How to handle errors when a resource isn't a 1:1 with its API?

This question has stemmed from V2 SDK Provider is unexpectedly removing a nested block from state

But I wanted to ask the question more broadly (for both the v2 SDK and also the new plugin framework) to understand how other people are doing this. I’m hoping this problem isn’t present in the new plugin framework, but even if it isn’t, my provider will be on the v2 SDK for a while so I need to figure out a solution for that still.

So let me paint a picture of my provider…

My ‘resource’ isn’t a single API call.

My resource is actually multiple ‘things’.

For example…

resource "fastly_service_vcl" "example" {
    domain {
        ...
    }

    backend {
        ...
    }

    snippet {
        ...
    }
}

The resource and each of the nested blocks are all separate ‘things’ that each have their own API calls.

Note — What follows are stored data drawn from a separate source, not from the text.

/-- A block reset (R419): the block's effect, then BLOCK_RESET with the block's base. -/
def Dev.blockReset (d : Dev) (r : Res) : Dev :=
  let told := fun (e : Dev) (base : Nat) => e.raise 0x0174 clsC 160 base 0
  match r with
  | .group g => if (d.group g).state.stopped then told (d.resetGroup g) 0x2000 else d
  | .feed f =>
    told ((d.reload (fun off => 0x3800 + 0x40 * f ≤ off && off < 0x3840 + 0x40 * f)).feedWarn f) 0x3800
  | .branch n =>
    let d1 := d.reload (fun off => 0x3C00 + 0x40 * n ≤ off && off < 0x3C40 + 0x40 * n && off < 0x4200)
    told (d1.setThreshold (96 + n) (tripCode (BC_LIMIT.ilim d1 n) (BC_LIMIT.mult d1 n))) 0x3C00
  | .string s =>
    let d0 := d.reload (fun off => 0x4400 + 0x40 * s ≤ off && off < 0x4440 + 0x40 * s)
    let d1 := d0.modStr s (fun x => { x with ofs := d0.fuseOfs s })
    told (forAll (fun g d => d.refreshAux g) (indices 16) d1) 0x4400
  | .timetable => told (d.resetBase 0x4800) 0x4800
  | .block base => told (d.resetBase base) (if engineBlock 0 ≤ base ∧ base < engineBlock 4 then engineBlock 0 else base)

/-! ### Power-on and RESET_N -/

/-- Every supply of the core domain valid, or none. -/
def Supplies.every (b : Bool) : Supplies := ⟨b, b, b, b, b⟩

/-- A held core domain starts once RESET_N is released and all six supplies read valid (R452, R470). -/
def Dev.startHeld (d : Dev) : Dev :=
  if d.core.phase = .held ∧ d.core.rstIn = false ∧ d.core.supplies.all = true then d.coldStart d.core.startKind else d

/-- CORE_POWER_ON (R416, R452, R470): the monitors read all six supplies valid. The test port resets as VDDIO comes up
(R461), PWR_EN is high while the core runs (R266), and while RESET_N is asserted the start waits for its release. A core
domain that runs already has the supply back that it had lost. -/
def corePowerOn (d : Dev) : Dev :=
  let tap := if d.core.supplies.vddio then d.tap else tapReset
  let d0 := { d with tap := tap, core := { d.core with supplies := .every true } }
  if d.core.phase ≠ .off then d0.startHeld
  else
    let low := if d.ka.leaving = .awake then d.ka.lowPower else d.ka.leaving
    let kind := match low with
      | .awake => 0
      | .stabled => 3
      | .depot => 4
    let ka := { d.ka with pwrEn := d.ka.vbak, pwrHold := false, lowPower := .awake, leaving := .awake,
                          valid := d.ka.valid && low != .depot }
    ({ d0 with ka := ka, core := { d0.core with startKind := kind, phase := .held } } : Dev).startHeld

/-- RESET_N: asserted for 1 µs or longer; `torn` record writes were in flight (R454, Table 16-7). -/
def resetN (torn : Fin 9) (d : Dev) : Dev :=
  let d0 := { d with core := { d.core with rstIn := true } }
  if !d.coreRuns then d0
  else
    let d1 := d0.storeShutdown 2
    ({ d1 with core := { d1.core with startKind := 1 } }).coreStops .held torn.val

/-- RESET_N_RELEASE: deasserted; a held core domain starts, or waits for its supplies (R424, R452, R454). -/
def resetNRelease (d : Dev) : Dev := ({ d with core := { d.core with rstIn := false } } : Dev).startHeld

end Sys2Proof.Machine
end

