-- ==== Sys2Proof/Machine/Core.lean ====
section
/-! DEFINITION. The machine as the host runs it. -/

def Sys2Proof.core : Host.Core := { State := Sys2Proof.Machine.State, Fault := Sys2Proof.Machine.Fault, Refusal := Sys2Proof.Machine.Refusal, step := Sys2Proof.Machine.step, reset := Sys2Proof.Machine.State.reset }
end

So when ‘creating’ this resource (fastly_service_vcl) I need to actually make multiple API calls. One API call to create a service, then I need to make an API call to create a ‘domain’, then another API for ‘backend’, ‘snippet’ etc. Finally once those nested things are created I need to call my API one last time to activate my main resource (fastly_service_vcl).

If there’s an error in the creation of one of the nested blocks, I’m finding the state is getting messed up and reflecting the planned diff even though I return an error from the API call as part of the Create step (refer to V2 SDK Provider is unexpectedly removing a nested block from state for an abstracted example of this issue, where by the ‘plan diff’ intends on deleting a nested block and adding a new nested block even though the associated API calls either failed or didn’t even get made, and that plan diff still gets persisted to my state).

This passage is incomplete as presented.